Your output should be the lines of the entries below, exactly, from the first one through the line that holds "(s.dev.reply e ((List.range 48).flatMap".

ENTRIES SHOWN:
◇ ◇ ◇

/-- R408, R476, R489: SELFTEST_PLAN replies with 8 bytes for each logical fold, AGREE_CONFIGURE replaces the agreement rules
and forgets the judged runs, SPARE_TEST becomes outstanding over the present spares. R409, R511, R516, R518: severities
are set above their fixed minimum and read with it, sticky bits are read and cleared where their condition does not
persist, the log ring begins empty, and an injected message is collected in LC_DEVELOP. -/
def Obligations.safety_commands_complete : Prop :=
  (∀ (s₀ s : State) (q : Nat) (e : Sub), s = s₀.taken q → q < 32 →
     (s₀.dev.admits q 0x0700 e = true → e.zero 0x10 32 = true → e.replyOk 384 = true →
       exec (.selftestPlan q e) s₀ = .next (s.answered
         (s.dev.reply e ((List.range 48).flatMap fun n => s.dev.planBytes s.env n)) q 0x0700 e {})) ∧
     (∀ b recs, s₀.dev.admits q 0x0701 e = true → 1 ≤ e.field 0x10 1 → e.field 0x10 1 ≤ e.field 0x11 1 → e.field 0x11 1 ≤ 64 →
       e.zero 0x12 30 = true →
       (s.dev.race.gates.all fun x => !(x.2.fn.active && Settings.collieFeed x.2.settings)) = true →
       s.dev.blockIs e b → b.length % 64 = 0 → b.length ≤ 1024 →
       recs = ((List.range (b.length / 64)).map fun i => (b.drop (64 * i)).take 64) →
       recs.all (ruleOk s.dev) = true → rulesAgree (recs.map ruleOf) = true →
       exec (.agreeConfigure q e) s₀ = .next (s.answered { s.dev with safe := { s.dev.safe with
         rules := recs.map ruleOf, k := e.field 0x10 1, n := e.field 0x11 1, history := [], runs := [] } } q 0x0701 e {})) ∧
     (s₀.dev.admits q 0x0702 e = true → e.zero 0x10 48 = true → (∀ n, n < 48 → (s.dev.fold n).replacing = false) →
       exec (.spareTest q e) s₀ = .next (s.opened s.dev q 0x0702 e none s.dev.spares))) ∧
  (∀ (s₀ s : State) (q : Nat) (e : Sub), s = s₀.taken q → q < 32 →
     (s₀.dev.admits q 0x0800 e = true → (sourceRow (e.field 0x10 2)).isSome = true → e.field 0x10 2 ≤ 1023 → e.field 0x12 1 ≤ 3 →
       e.zero 0x13 45 = true → minimumOf s.env (e.field 0x10 2) ≤ e.field 0x12 1 →
       (e.field 0x10 2 = 0 → lifecycleOf s.fuse = lcDevelop) →
       exec (.severitySet q e) s₀ = .next (s.answered { s.dev with col := { s.dev.col with
         severity := tset s.dev.col.severity (e.field 0x10 2) (e.field 0x12 1) } } q 0x0800 e {})) ∧
     (s₀.dev.admits q 0x0801 e = true → e.zero 0x10 32 = true → e.replyOk 1024 = true →
       exec (.severityRead q e) s₀ = .next (s.answered
         (s.dev.reply e ((List.range 1024).map fun i => s.dev.severityByte s.env i)) q 0x0801 e {})) ∧
     (s₀.dev.admits q 0x0802 e = true → e.zero 0x10 32 = true → e.replyOk 128 = true →
       exec (.stickyRead q e) s₀ = .next (s.answered (s.dev.reply e (stickyBytes s.dev.col.held)) q 0x0802 e {})) ∧
     (∀ (b : List Byte) (named keep : Nat × Nat → Bool), s₀.dev.admits q 0x0803 e = true → e.zero 0x10 32 = true →
       s.dev.blockIs e b → b.length = 128 → named = (fun x => bitOf (fieldAt b (x.1 / 8) 1) (x.1 % 8)) →
       keep = (fun x => !named x || s.dev.persists s.env x.1) →
       exec (.stickyClear q e) s₀ = .next (s.answered
         { s.dev with col := { s.dev.col with held := s.dev.col.held.filter keep } }.pins q 0x0803 e {
           r0 := ((s.dev.col.held.filter keep).filter named).length })) ∧
     (s₀.dev.admits q 0x0804 e = true → e.field 0x10 8 % 64 = 0 → commonBase ≤ e.field 0x10 8 →
       e.field 0x10 8 + e.field 0x18 4 ≤ commonBase + 0xC000000 → e.field 0x18 4 % 4096 = 0 → 4096 ≤ e.field 0x18 4 →
       e.field 0x18 4 ≤ 2 ^ 20 → e.zero 0x1C 36 = true →
       exec (.logConfigure q e) s₀ = .next (s.answered ({ s.dev with col := { s.dev.col with
         log := some { base := e.field 0x10 8, capacity := (e.field 0x18 4 - 64) / 32 } } }.logHeader
           { base := e.field 0x10 8, capacity := (e.field 0x18 4 - 64) / 32 }) q 0x0804 e {})) ∧
     (s₀.dev.admits q 0x0805 e = true → e.zero 0x18 40 = true → lifecycleOf s.fuse = lcDevelop →
       exec (.faultInject q e) s₀ = .next (s.answered (s.dev.collect s.env (BitVec.ofNat 64 (e.field 0x10 8)))
         q 0x0805 e {})))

◇ ◇ ◇

THE COMPLETED TASK:
/-- R408, R476, R489: SELFTEST_PLAN replies with 8 bytes for each logical fold, AGREE_CONFIGURE replaces the agreement rules
and forgets the judged runs, SPARE_TEST becomes outstanding over the present spares. R409, R511, R516, R518: severities
are set above their fixed minimum and read with it, sticky bits are read and cleared where their condition does not
persist, the log ring begins empty, and an injected message is collected in LC_DEVELOP. -/
def Obligations.safety_commands_complete : Prop :=
  (∀ (s₀ s : State) (q : Nat) (e : Sub), s = s₀.taken q → q < 32 →
     (s₀.dev.admits q 0x0700 e = true → e.zero 0x10 32 = true → e.replyOk 384 = true →
       exec (.selftestPlan q e) s₀ = .next (s.answered
         (s.dev.reply e ((List.range 48).flatMap fun n => s.dev.planBytes s.env n)) q 0x0700 e {})) ∧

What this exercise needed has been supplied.